Regular expressions can be used to search for a specific pattern among your data
and isolate values that you are interested in.
This scenario takes the example of someone working on a dataset that lists information
about books, including their ISBN numbers. Using Talend Data Preparation, it is possible to check
if the ISBN are valid, and follow the right pattern. With the Matches
Pattern function, you can compare your
data with an expression of your choice.
Procedure
-
Click the ISBN column to select its content.
-
In the functions list, find and select Matches
Pattern....
A menu opens where you can enter the pattern for your search.
-
In the Pattern field, select
other from the drop-down list.
-
Click the button on the left side of the Manual pattern
field and select RegEx from the list.
-
In the Manual pattern field, type ^[ISBN]{4}[
]{0,1}[0-9]{1}[-]{1}[0-9]{3}[-]{1}[0-9]{5}[-]{1}[0-9]{0,1}$.

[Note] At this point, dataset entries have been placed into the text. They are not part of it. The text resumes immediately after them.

/-- SP after a decrement and POP's increment: back to where it was, but 0x00 has wrapped to 0xFF, where POP does not increment. -/
theorem sp_incSp_of_decSp {s t : State} (ht : t.sp = (decSp s).sp) (n : Nat) :
    ((incSp t).advance n).sp = if s.sp = 0x00#8 then 0xFF#8 else s.sp := by
  have hlt := s.sp.isLt
  have hzero : s.sp = 0x00#8 ↔ s.sp.toNat = 0 := by rw [← BitVec.toNat_inj]; rfl
  apply BitVec.eq_of_toNat_eq
  rw [sp_popped ht, sp_decSp]
  split
  · next hwrap => rw [if_pos (hzero.mpr (by omega))]; rfl
  · next hwrap => rw [if_neg (mt hzero.mp (by omega))]; omega

/-- POP's increment after a change to SP alone is a change to SP alone. -/
theorem SameRegsBut.incSp {s t : State} (h : SameRegsBut [7] s t) (n : Nat) : SameRegsBut [7] s ((incSp t).advance n) :=
  fun j hj => (sameRegsBut_incSp t j hj).trans (h j hj)

/-- Settles O45: the POP reads the byte the PUSH stored, which its register still holds, so of the two instructions the decrement and the
increment of SP are left. -/
theorem pushPopRoundTrip : Obligations.PushPopRoundTrip := by
  intro s i hwf
  have hpop := completes_pop_of_read (fp := flagPatterns) (s := (pushed ((decSp s).reg i) s).advance 2) (i := i)
    (read_pushed_stackTop hwf _)
  have hsp := sp_incSp_of_decSp (s := s) (t := (pushed ((decSp s).reg i) s).advance 2) rfl 2
  have hregs : SameRegsBut [7] s ((pushed ((decSp s).reg i) s).advance 2) := sameRegsBut_decSp s
  exact ⟨_, _, (completes_push _ i s).exec_eq, hpop.exec_eq, fun hi => hregs.incSp 2 i (by simpa using hi),
    fun h => hsp.trans (if_neg h), fun h => hsp.trans (if_pos h), hregs.incSp 2, congrArg (· + 2) (incSp_pc _)⟩

/-- Settles O46: RET reads the return address CALL stored, and leaves SP where CALL put it. -/
theorem callThenRetResumesAfterTheCall : Obligations.CallThenRetResumesAfterTheCall := by
  intro s i hwf hpc
  refine ⟨_, _, (completes_call _ i s).exec_eq, exec_ret _, ?_, sp_decSp s, sameRegsBut_decSp s, sameMemBut_pushed _ s⟩
  exact (congrArg BitVec.toNat (read_pushed_stackTop hwf _)).trans (toNat_returnAddress hpc)

/-- CMP sets FL_E exactly when the bytes are equal. -/
theorem compareFlags_eq_equal_iff {fp : FlagPatterns} (hfp : fp.Valid) (a b : Byte) :
    compareFlags fp a b = fp.equal ↔ a = b := by
  obtain ⟨-, hle, hge, -⟩ := hfp
  refine ⟨fun h => ?_, compareFlags_equal fp⟩
  obtain hlt | heq | hgt := Nat.lt_trichotomy a.toNat b.toNat
  · exact absurd ((compareFlags_less fp hlt).symm.trans h) hle
  · exact BitVec.eq_of_toNat_eq heq
  · exact absurd ((compareFlags_greater fp hgt).symm.trans h) hge

/-- Settles O47: JEQ is taken exactly when the CMP before it found the bytes equal. -/
theorem cmpThenJeqJumpsWhenEqual : Obligations.CmpThenJeqJumpsWhenEqual := by
  intro s i j k
  have hiff := compareFlags_eq_equal_iff (fp := flagPatterns) (by decide) (s.reg i) (s.reg j)
  by_cases h : s.reg i = s.reg j
  · exact ⟨_, _, (Completes.cmp i j).exec_eq, (Completes.jeqTaken k (hiff.mpr h)).exec_eq, (if_pos h).symm, fun _ _ => rfl,
      fun _ => rfl⟩
  · exact ⟨_, _, (Completes.cmp i j).exec_eq, (Completes.jeqNotTaken _ (mt hiff.mp h)).exec_eq, (if_neg h).symm, fun _ _ => rfl,
      fun _ => rfl⟩

end Sys2Proof.Machine
end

This regular expression corresponds to the ISBN number model that you want to
identify in your dataset.
-
Click Submit.
A new column ISBN_MATCHING is created, where the
values that match the pattern defined by the regular expression, are listed
a true. The values that do not match are listed as
false.
Results
After using a regular expression to search for a specific pattern, you can now easily
identify and isolate the values that match your search.